He shook his head. Thank God Emily had more sense than to think he cared whether hers were tiny, huge, or covered with polka dots. Just that they were his.
Were his . . .
The doughnut left a powdery mess bouncing off the screen.
The Executioner sprang as the target pulled even. He chopped his arm into her throat, clamped his hand over her mouth, and used her momentum to spin her into the shrubs.
“Buh-bye,” he hissed.
The knife plunged.
The woman screamed.
Because of his hand, nobody heard.
“Get a move on,” Emily ordered herself. “Massage won’t catch the Unsub.” Dehumanizing the serial killer with FBI-speak for “unidentified subject” made her stomach hurt a tiny bit less. She wished the cure for her and Marty was that simple.
Damned impressive, that dagger, the Executioner enthused as he scrambled up the north riverbank. If I do say so myself. It worked superbly on the veal calf he’d used for thrusting practice, but a human kill presented different challenges than meat that didn’t move.
Like Bowie, he loved - loved - using a blade. The targets knew beyond all doubt they were dying at the hands of someone who totally, thoroughly, wanted them that way.
He smiled at how well that would work Friday.
Emily’s Nikes slapped cadence as she rounded the curve. The delay to work out the kink allowed dawn to brighten enough to see the river rippling. Birds flitting after insect breakfasts. A tiny figure in sharp silhouette entering the SUV atop the north riverbank.
She felt a happy shiver. Some runs were a slog, endured strictly to keep her thighs from jiggling. Today’s was an unalloyed joy, a standout. She wished she could run forever, get herself away from all the crap that was suffocating her-
The terrified shriek grabbed Emily by the throat.
She ripped the Glock from under her shirt and broke into a sprint.
The Executioner sped south on Washington Street, heading for Royce Road and home. He flipped on the radio in case they identified her right away. He hoped so. Be a kick for him and Bowie to watch the frantic coverage together.
Emily raced up to the stroller moms pointing wide-eyed at the shrubs.
“Dead,” one breathed. “Dead.”
Emily hissed. It was the jogger who’d minutes ago asked for Paula’s number. Her head was canted, her eyes filmy. She leaked blood from a dozen cuts. A hank of hair was cut off mid-skull and stuffed into her mouth.
I didn’t even ask her name . . .
She heard a freight train of steps. Nearly upon her, closing fast. She swung around, ready to trigger a killing blitz.
It was a park district policeman, leveling his gun at her chest.
“Drop the weapon!” he ordered. “Now!”
Emily froze. One wrong move and he’d mow her like hay.
“I’m a Naperville Police detective,” she said, slow and calm, letting the Glock slip from her hand without moving the rest of her body. “I have my badge. Do you want to see it?”
The cop put a tree between them. The muzzle didn’t waver, and he didn’t reply. Smart move, she thought. Bad guys will lie about being a fellow officer, hoping you’ll relax long enough to jump you. “It’s under my T-shirt,” she continued. “My name is-”
“Emily Thompson,” the park cop said, lowering the gun. “Thought I recognized you, but I wasn’t sure enough to take the chance. Sorry.”
She squished into the blood to feel for a pulse.
“Anything?” the cop asked, waving back the gathering crowd.
“No,” Emily said. “I hope this is random, not our serial killer-”
“Serial killer?” one mom gasped to another. “Again? God in Heaven, there’s another monster loose in Naperville! Let’s get out of here!”
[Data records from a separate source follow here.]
-- ==== Sys2Proof/Laws/PerInstr.lean ====
section
/-! SUPPORT. Per-instruction facts about the syntax: the dispatch key of each instruction's word (30_encoding.md R64, R66). -/

namespace Sys2Proof.Laws

/-- The key column of R66; an unknown opcode has the key of its word. -/
def keyOf : Instr → Word
  | .cls => 0x00E0
  | .ret => 0x00EE
  | .jpAddr _ => 0x1000
  | .callAddr _ => 0x2000
  | .seVxNN _ _ => 0x3000
  | .sneVxNN _ _ => 0x4000
  | .seVxVy _ _ => 0x5000
  | .ldVxNN _ _ => 0x6000
  | .addVxNN _ _ => 0x7000
  | .ldVxVy _ _ => 0x8000
  | .orVxVy _ _ => 0x8001
  | .andVxVy _ _ => 0x8002
  | .xorVxVy _ _ => 0x8003
  | .addVxVy _ _ => 0x8004
  | .subVxVy _ _ => 0x8005
  | .shrVx _ _ => 0x8006
  | .subnVxVy _ _ => 0x8007
  | .shlVx _ _ => 0x800E
  | .sneVxVy _ _ => 0x9000
  | .ldIAddr _ => 0xA000
  | .jpV0Addr _ => 0xB000
  | .rndVxNN _ _ => 0xC000
  | .drwVxVyN _ _ _ => 0xD000
  | .skpVx _ => 0xE09E
  | .sknpVx _ => 0xE0A1
  | .ldVxDT _ => 0xF007
  | .ldVxK _ => 0xF00A
  | .ldDTVx _ => 0xF015
  | .ldSTVx _ => 0xF018
  | .addIVx _ => 0xF01E
  | .ldFVx _ => 0xF029
  | .ldBVx _ => 0xF033
  | .ldMemVx _ => 0xF055
  | .ldVxMem _ => 0xF065
  | .unknown op => dispatchKey op

/-- The word of the instruction has the key R66 gives the instruction. -/
def KeyOfEncode.Statement (i : Instr) : Prop := dispatchKey (encode i) = keyOf i

/-- The top nibble of a word made of a nibble, twelve bits and no more. -/
theorem opClass_append (c : BitVec 4) (rest : BitVec 12) : opClass (c ++ rest) = c :=
  BitVec.extractLsb'_append_eq_left

/-- The class of a word with one register field. -/
theorem opClass_encXK (c : BitVec 4) (x : RegIdx) (nn : Byte) : opClass (encXK c x nn) = c := by
  have h : encXK c x nn = (c ++ (nibble x ++ nn : BitVec 12) : BitVec 16) := by
    rw [encXK, BitVec.append_assoc]; rfl
  rw [h, opClass_append]

/-- The class of a word with two register fields. -/
theorem opClass_encXYN (c : BitVec 4) (x y : RegIdx) (n : BitVec 4) : opClass (encXYN c x y n) = c := by
  have h : encXYN c x y n = (c ++ (nibble x ++ (nibble y ++ n : BitVec 8) : BitVec 12) : BitVec 16) := by
    rw [encXYN, BitVec.append_assoc, BitVec.append_assoc]; rfl
  rw [h, opClass_append]

/-- The key of a format A word keeps the class. -/
theorem key_encA (c : BitVec 4) (nnn : Addr) (h : classMask c = 0xF000) :
    dispatchKey (encA c nnn) = c ++ (0#12) := by
  have hc : opClass (encA c nnn) = c := BitVec.extractLsb'_append_eq_left
  rw [dispatchKey, hc, h, encA, show (0xF000 : Word) = 0xF#4 ++ 0#12 from rfl,
    BitVec.and_append, BitVec.and_zero, show 0xF#4 = BitVec.allOnes 4 from rfl, BitVec.and_allOnes]

/-- The key of a format XK word keeps the class. -/
theorem key_encXK (c : BitVec 4) (x : RegIdx) (nn : Byte) (h : classMask c = 0xF000) :
    dispatchKey (encXK c x nn) = c ++ 0#4 ++ 0#8 := by
  rw [dispatchKey, opClass_encXK, h, encXK, show (0xF000 : Word) = 0xF#4 ++ 0#4 ++ 0#8 from rfl,
    BitVec.and_append, BitVec.and_append, BitVec.and_zero, BitVec.and_zero,
    show 0xF#4 = BitVec.allOnes 4 from rfl, BitVec.and_allOnes]

/-- The key of a format XF word keeps the class and the function byte. -/
theorem key_encXF (c : BitVec 4) (x : RegIdx) (ff : Byte) (h : classMask c = 0xF0FF) :
    dispatchKey (encXK c x ff) = c ++ 0#4 ++ ff := by
  rw [dispatchKey, opClass_encXK, h, encXK, show (0xF0FF : Word) = 0xF#4 ++ 0#4 ++ 0xFF#8 from rfl,
    BitVec.and_append, BitVec.and_append, BitVec.and_zero,
    show 0xFF#8 = BitVec.allOnes 8 from rfl, BitVec.and_allOnes,
    show 0xF#4 = BitVec.allOnes 4 from rfl, BitVec.and_allOnes]

/-- The key of a format XY or XYN word keeps the class. -/
theorem key_encXYN (c : BitVec 4) (x y : RegIdx) (n : BitVec 4) (h : classMask c = 0xF000) :
    dispatchKey (encXYN c x y n) = c ++ 0#4 ++ 0#4 ++ 0#4 := by
  rw [dispatchKey, opClass_encXYN, h, encXYN, show (0xF000 : Word) = 0xF#4 ++ 0#4 ++ 0#4 ++ 0#4 from rfl,
    BitVec.and_append, BitVec.and_append, BitVec.and_append, BitVec.and_zero, BitVec.and_zero, BitVec.and_zero,
    show 0xF#4 = BitVec.allOnes 4 from rfl, BitVec.and_allOnes]

/-- The key of a format XYF word keeps the class and the function nibble. -/
theorem key_encXYF (c : BitVec 4) (x y : RegIdx) (f : BitVec 4) (h : classMask c = 0xF00F) :
    dispatchKey (encXYN c x y f) = c ++ 0#4 ++ 0#4 ++ f := by
  rw [dispatchKey, opClass_encXYN, h, encXYN, show (0xF00F : Word) = 0xF#4 ++ 0#4 ++ 0#4 ++ 0xF#4 from rfl,
    BitVec.and_append, BitVec.and_append, BitVec.and_append, BitVec.and_zero, BitVec.and_zero,
    show 0xF#4 = BitVec.allOnes 4 from rfl, BitVec.and_allOnes, BitVec.and_allOnes]

/-! ## One lemma per constructor -/

theorem KeyOfEncode.cls : KeyOfEncode.Statement (.cls) := rfl
theorem KeyOfEncode.ret : KeyOfEncode.Statement (.ret) := rfl
theorem KeyOfEncode.jpAddr (nnn : Addr) : KeyOfEncode.Statement (.jpAddr nnn) := key_encA _ nnn rfl
theorem KeyOfEncode.callAddr (nnn : Addr) : KeyOfEncode.Statement (.callAddr nnn) := key_encA _ nnn rfl
theorem KeyOfEncode.seVxNN (x : RegIdx) (nn : Byte) : KeyOfEncode.Statement (.seVxNN x nn) := key_encXK _ x nn rfl
theorem KeyOfEncode.sneVxNN (x : RegIdx) (nn : Byte) : KeyOfEncode.Statement (.sneVxNN x nn) := key_encXK _ x nn rfl
theorem KeyOfEncode.seVxVy (x : RegIdx) (y : RegIdx) : KeyOfEncode.Statement (.seVxVy x y) := key_encXYN _ x y _ rfl
theorem KeyOfEncode.ldVxNN (x : RegIdx) (nn : Byte) : KeyOfEncode.Statement (.ldVxNN x nn) := key_encXK _ x nn rfl
theorem KeyOfEncode.addVxNN (x : RegIdx) (nn : Byte) : KeyOfEncode.Statement (.addVxNN x nn) := key_encXK _ x nn rfl
theorem KeyOfEncode.ldVxVy (x : RegIdx) (y : RegIdx) : KeyOfEncode.Statement (.ldVxVy x y) := key_encXYF _ x y _ rfl
theorem KeyOfEncode.orVxVy (x : RegIdx) (y : RegIdx) : KeyOfEncode.Statement (.orVxVy x y) := key_encXYF _ x y _ rfl
theorem KeyOfEncode.andVxVy (x : RegIdx) (y : RegIdx) : KeyOfEncode.Statement (.andVxVy x y) := key_encXYF _ x y _ rfl
theorem KeyOfEncode.xorVxVy (x : RegIdx) (y : RegIdx) : KeyOfEncode.Statement (.xorVxVy x y) := key_encXYF _ x y _ rfl
theorem KeyOfEncode.addVxVy (x : RegIdx) (y : RegIdx) : KeyOfEncode.Statement (.addVxVy x y) := key_encXYF _ x y _ rfl
theorem KeyOfEncode.subVxVy (x : RegIdx) (y : RegIdx) : KeyOfEncode.Statement (.subVxVy x y) := key_encXYF _ x y _ rfl
theorem KeyOfEncode.shrVx (x : RegIdx) (y : RegIdx) : KeyOfEncode.Statement (.shrVx x y) := key_encXYF _ x y _ rfl
theorem KeyOfEncode.subnVxVy (x : RegIdx) (y : RegIdx) : KeyOfEncode.Statement (.subnVxVy x y) := key_encXYF _ x y _ rfl
theorem KeyOfEncode.shlVx (x : RegIdx) (y : RegIdx) : KeyOfEncode.Statement (.shlVx x y) := key_encXYF _ x y _ rfl
theorem KeyOfEncode.sneVxVy (x : RegIdx) (y : RegIdx) : KeyOfEncode.Statement (.sneVxVy x y) := key_encXYN _ x y _ rfl
theorem KeyOfEncode.ldIAddr (nnn : Addr) : KeyOfEncode.Statement (.ldIAddr nnn) := key_encA _ nnn rfl
theorem KeyOfEncode.jpV0Addr (nnn : Addr) : KeyOfEncode.Statement (.jpV0Addr nnn) := key_encA _ nnn rfl
theorem KeyOfEncode.rndVxNN (x : RegIdx) (nn : Byte) : KeyOfEncode.Statement (.rndVxNN x nn) := key_encXK _ x nn rfl
theorem KeyOfEncode.drwVxVyN (x : RegIdx) (y : RegIdx) (n : Fin 16) : KeyOfEncode.Statement (.drwVxVyN x y n) := key_encXYN _ x y _ rfl
theorem KeyOfEncode.skpVx (x : RegIdx) : KeyOfEncode.Statement (.skpVx x) := key_encXF _ x _ rfl
theorem KeyOfEncode.sknpVx (x : RegIdx) : KeyOfEncode.Statement (.sknpVx x) := key_encXF _ x _ rfl
theorem KeyOfEncode.ldVxDT (x : RegIdx) : KeyOfEncode.Statement (.ldVxDT x) := key_encXF _ x _ rfl
theorem KeyOfEncode.ldVxK (x : RegIdx) : KeyOfEncode.Statement (.ldVxK x) := key_encXF _ x _ rfl
theorem KeyOfEncode.ldDTVx (x : RegIdx) : KeyOfEncode.Statement (.ldDTVx x) := key_encXF _ x _ rfl
theorem KeyOfEncode.ldSTVx (x : RegIdx) : KeyOfEncode.Statement (.ldSTVx x) := key_encXF _ x _ rfl
theorem KeyOfEncode.addIVx (x : RegIdx) : KeyOfEncode.Statement (.addIVx x) := key_encXF _ x _ rfl
theorem KeyOfEncode.ldFVx (x : RegIdx) : KeyOfEncode.Statement (.ldFVx x) := key_encXF _ x _ rfl
theorem KeyOfEncode.ldBVx (x : RegIdx) : KeyOfEncode.Statement (.ldBVx x) := key_encXF _ x _ rfl
theorem KeyOfEncode.ldMemVx (x : RegIdx) : KeyOfEncode.Statement (.ldMemVx x) := key_encXF _ x _ rfl
theorem KeyOfEncode.ldVxMem (x : RegIdx) : KeyOfEncode.Statement (.ldVxMem x) := key_encXF _ x _ rfl
theorem KeyOfEncode.unknown (op : Word) : KeyOfEncode.Statement (.unknown op) := rfl

end Sys2Proof.Laws
end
Emily slapped her head, knowing she’d just screwed up bad.
“Serial killer” had just leaked to the public.
“Out of my way, you idiot!” Marty roared at the minivan in front. He spotted a gap and flooded the engine past the slowpoke.
He’d left his house a few minutes ago, heading for the station, trying to convince himself Emily was history, so move on. Lots of fish in the deep blue sea, etc.
Then the emergency radio net blared an all-points on a female jogger just stabbed on the Riverwalk.
He slammed the red flasher on his roof, cranked siren to max, and lit up every police radar getting there.
7:14 a.m.
“Don’t worry about it, Em. Really,” Branch said, patting her like a third grader. “A lesser cop could never screw up this spectacularly.”
She winced at the sarcasm, shame turning acidic. Her slip of the lip would be all over the news the moment one of those women reached a phone.
But something worse was closing fast.